WHAT TO WORK ON >>
Set down exactly, from the records below, the line with "-- ==== Sys2Proof/Config.lean" through the line with "it: any byte", and nothing else.

DATA SHOWN >>
──────
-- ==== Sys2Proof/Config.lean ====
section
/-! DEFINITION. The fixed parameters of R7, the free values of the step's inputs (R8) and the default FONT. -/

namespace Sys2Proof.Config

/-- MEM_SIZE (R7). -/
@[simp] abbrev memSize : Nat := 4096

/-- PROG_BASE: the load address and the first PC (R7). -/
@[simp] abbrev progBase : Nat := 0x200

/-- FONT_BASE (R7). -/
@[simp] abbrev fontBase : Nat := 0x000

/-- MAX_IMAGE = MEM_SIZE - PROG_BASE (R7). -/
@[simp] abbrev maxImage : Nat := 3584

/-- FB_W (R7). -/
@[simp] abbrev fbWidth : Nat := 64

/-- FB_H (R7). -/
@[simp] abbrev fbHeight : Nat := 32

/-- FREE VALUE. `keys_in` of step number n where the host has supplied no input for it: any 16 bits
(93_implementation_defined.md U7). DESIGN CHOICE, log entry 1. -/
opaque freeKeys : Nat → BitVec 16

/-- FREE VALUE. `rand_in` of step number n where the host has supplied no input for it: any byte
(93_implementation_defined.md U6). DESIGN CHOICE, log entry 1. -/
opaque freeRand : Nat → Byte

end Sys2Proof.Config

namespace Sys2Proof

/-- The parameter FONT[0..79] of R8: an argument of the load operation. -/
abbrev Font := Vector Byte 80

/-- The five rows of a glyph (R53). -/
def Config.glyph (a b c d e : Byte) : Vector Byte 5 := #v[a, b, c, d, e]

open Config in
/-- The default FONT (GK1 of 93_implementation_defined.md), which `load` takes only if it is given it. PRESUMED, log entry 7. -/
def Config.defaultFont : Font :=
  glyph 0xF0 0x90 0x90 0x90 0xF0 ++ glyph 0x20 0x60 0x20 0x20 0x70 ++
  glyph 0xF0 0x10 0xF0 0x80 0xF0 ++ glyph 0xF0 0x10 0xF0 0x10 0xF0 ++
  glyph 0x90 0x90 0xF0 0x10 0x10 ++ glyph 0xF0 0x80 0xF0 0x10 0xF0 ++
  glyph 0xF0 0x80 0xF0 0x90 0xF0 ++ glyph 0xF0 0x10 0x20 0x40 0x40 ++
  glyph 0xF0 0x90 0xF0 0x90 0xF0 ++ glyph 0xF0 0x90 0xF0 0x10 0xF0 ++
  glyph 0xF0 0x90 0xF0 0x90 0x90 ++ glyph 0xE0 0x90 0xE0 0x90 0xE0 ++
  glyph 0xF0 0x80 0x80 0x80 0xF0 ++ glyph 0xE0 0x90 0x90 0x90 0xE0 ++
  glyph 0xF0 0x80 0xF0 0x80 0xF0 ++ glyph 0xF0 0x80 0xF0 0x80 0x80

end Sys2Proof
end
──────
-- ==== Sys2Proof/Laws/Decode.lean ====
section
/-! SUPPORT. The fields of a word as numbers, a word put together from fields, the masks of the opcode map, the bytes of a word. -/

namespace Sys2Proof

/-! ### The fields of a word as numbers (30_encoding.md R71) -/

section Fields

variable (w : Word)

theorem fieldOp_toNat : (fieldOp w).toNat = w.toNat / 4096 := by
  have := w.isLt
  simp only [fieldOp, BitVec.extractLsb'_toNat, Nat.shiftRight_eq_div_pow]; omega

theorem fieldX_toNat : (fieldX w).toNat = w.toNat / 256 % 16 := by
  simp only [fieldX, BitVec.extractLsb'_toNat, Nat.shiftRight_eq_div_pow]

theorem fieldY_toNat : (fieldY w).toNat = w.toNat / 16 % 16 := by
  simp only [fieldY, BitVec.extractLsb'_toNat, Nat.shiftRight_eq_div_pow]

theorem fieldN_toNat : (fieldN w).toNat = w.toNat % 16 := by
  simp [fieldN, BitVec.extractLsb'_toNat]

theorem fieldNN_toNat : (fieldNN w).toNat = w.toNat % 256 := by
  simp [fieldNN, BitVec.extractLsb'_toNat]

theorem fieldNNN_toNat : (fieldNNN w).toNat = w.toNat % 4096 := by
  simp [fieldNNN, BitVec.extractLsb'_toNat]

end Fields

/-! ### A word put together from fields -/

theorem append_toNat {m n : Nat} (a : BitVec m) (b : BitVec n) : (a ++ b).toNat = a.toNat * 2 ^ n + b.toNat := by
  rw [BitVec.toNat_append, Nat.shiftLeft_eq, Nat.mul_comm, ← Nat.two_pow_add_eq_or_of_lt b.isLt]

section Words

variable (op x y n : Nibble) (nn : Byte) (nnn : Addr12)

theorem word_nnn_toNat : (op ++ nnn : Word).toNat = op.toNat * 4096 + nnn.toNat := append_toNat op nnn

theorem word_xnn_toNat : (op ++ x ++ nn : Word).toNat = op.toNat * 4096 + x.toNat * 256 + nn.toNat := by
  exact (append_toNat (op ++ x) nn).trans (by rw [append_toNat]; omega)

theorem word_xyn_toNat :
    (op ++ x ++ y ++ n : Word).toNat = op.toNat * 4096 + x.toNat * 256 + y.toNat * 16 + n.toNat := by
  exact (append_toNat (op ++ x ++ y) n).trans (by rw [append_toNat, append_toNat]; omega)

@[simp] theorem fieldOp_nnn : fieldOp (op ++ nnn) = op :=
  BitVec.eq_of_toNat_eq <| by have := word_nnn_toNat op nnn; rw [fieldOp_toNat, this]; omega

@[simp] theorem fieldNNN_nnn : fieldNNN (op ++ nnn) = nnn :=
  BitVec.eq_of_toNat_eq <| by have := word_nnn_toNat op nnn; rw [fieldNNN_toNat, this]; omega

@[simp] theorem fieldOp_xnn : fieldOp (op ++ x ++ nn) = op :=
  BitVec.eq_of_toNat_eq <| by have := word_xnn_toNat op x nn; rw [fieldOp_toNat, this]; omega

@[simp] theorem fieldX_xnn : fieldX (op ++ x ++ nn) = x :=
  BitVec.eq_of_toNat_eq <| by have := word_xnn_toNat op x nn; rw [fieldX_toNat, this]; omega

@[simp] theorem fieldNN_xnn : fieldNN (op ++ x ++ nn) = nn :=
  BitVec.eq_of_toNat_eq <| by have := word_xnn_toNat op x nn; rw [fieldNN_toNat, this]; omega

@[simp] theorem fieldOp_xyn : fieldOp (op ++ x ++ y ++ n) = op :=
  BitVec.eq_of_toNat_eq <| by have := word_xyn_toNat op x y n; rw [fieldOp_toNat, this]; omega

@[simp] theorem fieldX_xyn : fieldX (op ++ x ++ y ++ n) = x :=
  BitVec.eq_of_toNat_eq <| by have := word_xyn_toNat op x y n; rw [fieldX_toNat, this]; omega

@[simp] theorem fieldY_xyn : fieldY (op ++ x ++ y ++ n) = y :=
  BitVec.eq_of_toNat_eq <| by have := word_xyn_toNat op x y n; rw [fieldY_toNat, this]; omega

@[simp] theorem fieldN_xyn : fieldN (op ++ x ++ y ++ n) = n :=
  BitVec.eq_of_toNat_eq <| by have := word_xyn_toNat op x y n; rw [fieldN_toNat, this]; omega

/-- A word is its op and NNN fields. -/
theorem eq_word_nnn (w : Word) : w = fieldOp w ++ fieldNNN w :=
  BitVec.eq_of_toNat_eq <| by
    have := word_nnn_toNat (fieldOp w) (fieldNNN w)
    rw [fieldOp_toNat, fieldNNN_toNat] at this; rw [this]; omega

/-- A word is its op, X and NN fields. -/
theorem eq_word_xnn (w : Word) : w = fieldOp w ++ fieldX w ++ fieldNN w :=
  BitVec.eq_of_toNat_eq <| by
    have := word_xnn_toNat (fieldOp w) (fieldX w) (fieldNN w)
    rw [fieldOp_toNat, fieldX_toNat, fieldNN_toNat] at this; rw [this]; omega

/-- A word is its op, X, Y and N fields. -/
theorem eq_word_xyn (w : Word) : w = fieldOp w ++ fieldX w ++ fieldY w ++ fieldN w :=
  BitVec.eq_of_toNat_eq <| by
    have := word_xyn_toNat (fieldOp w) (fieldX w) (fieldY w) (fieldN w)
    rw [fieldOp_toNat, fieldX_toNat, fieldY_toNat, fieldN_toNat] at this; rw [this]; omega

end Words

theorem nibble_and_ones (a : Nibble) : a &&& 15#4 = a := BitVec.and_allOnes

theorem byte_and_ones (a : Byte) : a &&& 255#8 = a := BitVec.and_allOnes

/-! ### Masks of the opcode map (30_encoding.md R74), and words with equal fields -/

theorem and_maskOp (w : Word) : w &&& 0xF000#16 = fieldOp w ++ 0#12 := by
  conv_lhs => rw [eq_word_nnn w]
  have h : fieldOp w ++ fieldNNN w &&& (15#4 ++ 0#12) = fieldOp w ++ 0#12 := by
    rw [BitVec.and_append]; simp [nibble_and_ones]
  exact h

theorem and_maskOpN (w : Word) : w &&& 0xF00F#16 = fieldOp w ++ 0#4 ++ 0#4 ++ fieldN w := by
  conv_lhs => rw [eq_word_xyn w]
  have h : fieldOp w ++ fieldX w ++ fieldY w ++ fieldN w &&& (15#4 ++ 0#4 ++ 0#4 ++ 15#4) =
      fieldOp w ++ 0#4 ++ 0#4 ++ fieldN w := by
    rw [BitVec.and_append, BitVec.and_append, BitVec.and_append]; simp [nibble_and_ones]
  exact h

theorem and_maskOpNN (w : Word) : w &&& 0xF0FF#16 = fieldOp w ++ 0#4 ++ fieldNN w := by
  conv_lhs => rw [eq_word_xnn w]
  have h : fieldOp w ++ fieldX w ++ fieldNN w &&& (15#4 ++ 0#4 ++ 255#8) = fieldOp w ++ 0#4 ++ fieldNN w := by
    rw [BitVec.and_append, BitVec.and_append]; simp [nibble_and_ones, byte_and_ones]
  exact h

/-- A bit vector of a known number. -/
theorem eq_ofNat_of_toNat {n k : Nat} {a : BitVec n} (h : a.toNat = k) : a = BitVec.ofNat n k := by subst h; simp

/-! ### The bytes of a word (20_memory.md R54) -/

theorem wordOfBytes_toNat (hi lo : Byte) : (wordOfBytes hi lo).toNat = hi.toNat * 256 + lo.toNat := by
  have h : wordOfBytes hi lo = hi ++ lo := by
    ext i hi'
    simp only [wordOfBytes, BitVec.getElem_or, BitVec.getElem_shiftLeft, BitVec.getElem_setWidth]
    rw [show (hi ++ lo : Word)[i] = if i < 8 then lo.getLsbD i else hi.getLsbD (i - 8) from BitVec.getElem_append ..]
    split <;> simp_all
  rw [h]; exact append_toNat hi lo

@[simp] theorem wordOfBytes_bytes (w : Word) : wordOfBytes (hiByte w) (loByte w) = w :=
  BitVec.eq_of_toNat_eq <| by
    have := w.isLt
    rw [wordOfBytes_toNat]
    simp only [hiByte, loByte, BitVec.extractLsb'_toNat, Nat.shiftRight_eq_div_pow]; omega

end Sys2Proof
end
──────
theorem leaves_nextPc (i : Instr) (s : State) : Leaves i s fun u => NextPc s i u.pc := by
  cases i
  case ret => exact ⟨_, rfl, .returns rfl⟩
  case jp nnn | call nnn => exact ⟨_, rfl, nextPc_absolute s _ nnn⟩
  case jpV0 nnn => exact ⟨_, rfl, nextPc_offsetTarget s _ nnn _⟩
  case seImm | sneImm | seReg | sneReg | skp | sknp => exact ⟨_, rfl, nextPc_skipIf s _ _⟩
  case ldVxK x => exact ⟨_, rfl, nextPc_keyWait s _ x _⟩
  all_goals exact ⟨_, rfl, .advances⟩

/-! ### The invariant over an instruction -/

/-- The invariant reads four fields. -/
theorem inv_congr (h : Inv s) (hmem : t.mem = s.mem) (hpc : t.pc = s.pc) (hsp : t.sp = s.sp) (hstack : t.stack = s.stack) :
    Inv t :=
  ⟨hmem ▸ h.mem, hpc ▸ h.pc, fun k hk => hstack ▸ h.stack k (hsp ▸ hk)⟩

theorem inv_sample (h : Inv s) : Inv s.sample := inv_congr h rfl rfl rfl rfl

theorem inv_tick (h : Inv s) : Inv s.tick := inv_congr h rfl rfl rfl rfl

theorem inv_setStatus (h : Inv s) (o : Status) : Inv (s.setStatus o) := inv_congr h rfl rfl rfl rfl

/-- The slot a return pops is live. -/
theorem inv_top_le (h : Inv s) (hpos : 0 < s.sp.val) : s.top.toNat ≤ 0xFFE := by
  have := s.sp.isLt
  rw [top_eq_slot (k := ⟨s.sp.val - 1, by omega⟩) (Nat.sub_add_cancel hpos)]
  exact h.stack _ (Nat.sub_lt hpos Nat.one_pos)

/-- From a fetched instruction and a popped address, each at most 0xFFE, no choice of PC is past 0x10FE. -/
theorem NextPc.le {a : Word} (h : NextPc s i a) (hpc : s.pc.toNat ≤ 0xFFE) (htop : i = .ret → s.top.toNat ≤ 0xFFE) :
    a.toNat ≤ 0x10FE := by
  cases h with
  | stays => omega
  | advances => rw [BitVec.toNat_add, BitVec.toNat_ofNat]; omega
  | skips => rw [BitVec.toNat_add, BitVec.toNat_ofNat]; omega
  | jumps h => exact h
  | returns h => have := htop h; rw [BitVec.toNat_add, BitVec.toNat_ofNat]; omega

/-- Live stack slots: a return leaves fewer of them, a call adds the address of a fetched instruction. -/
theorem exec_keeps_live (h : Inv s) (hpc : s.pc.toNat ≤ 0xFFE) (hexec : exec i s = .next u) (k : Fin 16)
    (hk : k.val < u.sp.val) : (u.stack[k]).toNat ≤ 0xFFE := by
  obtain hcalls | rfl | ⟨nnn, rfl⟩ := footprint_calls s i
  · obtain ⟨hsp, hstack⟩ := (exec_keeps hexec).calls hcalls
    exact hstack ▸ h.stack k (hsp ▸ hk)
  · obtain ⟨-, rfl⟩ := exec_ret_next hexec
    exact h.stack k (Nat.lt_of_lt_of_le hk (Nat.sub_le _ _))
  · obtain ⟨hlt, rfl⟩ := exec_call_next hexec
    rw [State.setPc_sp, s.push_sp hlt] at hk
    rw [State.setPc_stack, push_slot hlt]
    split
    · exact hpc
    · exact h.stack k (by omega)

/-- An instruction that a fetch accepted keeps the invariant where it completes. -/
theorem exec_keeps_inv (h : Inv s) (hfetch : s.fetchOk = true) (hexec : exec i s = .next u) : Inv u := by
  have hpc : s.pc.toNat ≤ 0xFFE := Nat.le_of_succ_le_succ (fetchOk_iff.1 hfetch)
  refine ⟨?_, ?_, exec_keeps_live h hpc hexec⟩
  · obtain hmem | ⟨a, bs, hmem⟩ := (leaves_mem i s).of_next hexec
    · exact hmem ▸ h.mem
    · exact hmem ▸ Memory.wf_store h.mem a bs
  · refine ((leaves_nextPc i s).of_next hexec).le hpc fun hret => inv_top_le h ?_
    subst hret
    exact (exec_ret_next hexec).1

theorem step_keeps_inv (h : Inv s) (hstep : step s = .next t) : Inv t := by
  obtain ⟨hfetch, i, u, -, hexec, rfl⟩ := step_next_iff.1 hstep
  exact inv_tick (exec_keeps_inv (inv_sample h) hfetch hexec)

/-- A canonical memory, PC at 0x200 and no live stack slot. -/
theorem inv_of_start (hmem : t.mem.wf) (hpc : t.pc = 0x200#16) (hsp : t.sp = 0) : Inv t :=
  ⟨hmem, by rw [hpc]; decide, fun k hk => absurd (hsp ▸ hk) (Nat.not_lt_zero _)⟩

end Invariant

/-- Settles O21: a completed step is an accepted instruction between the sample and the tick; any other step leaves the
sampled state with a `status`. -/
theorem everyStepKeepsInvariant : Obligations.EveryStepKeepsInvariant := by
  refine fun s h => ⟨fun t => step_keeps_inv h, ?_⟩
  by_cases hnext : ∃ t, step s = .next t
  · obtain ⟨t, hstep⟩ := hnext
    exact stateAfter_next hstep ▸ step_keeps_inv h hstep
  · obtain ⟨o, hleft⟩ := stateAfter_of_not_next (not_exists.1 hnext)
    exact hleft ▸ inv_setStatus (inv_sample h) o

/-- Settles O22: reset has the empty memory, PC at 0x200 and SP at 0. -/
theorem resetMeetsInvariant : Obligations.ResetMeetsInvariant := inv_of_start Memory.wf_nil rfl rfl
──────
ANSWER BOX >>
-- ==== Sys2Proof/Config.lean ====
section
/-! DEFINITION. The fixed parameters of R7, the free values of the step's inputs (R8) and the default FONT. -/

namespace Sys2Proof.Config

/-- MEM_SIZE (R7). -/
@[simp] abbrev memSize : Nat := 4096

/-- PROG_BASE: the load address and the first PC (R7). -/
@[simp] abbrev progBase : Nat := 0x200

/-- FONT_BASE (R7). -/
@[simp] abbrev fontBase : Nat := 0x000

/-- MAX_IMAGE = MEM_SIZE - PROG_BASE (R7). -/
@[simp] abbrev maxImage : Nat := 3584

/-- FB_W (R7). -/
@[simp] abbrev fbWidth : Nat := 64

/-- FB_H (R7). -/
@[simp] abbrev fbHeight : Nat := 32

/-- FREE VALUE. `keys_in` of step number n where the host has supplied no input for it: any 16 bits
(93_implementation_defined.md U7). DESIGN CHOICE, log entry 1. -/
opaque freeKeys : Nat → BitVec 16

/-- FREE VALUE. `rand_in` of step number n where the host has supplied no input for it: any byte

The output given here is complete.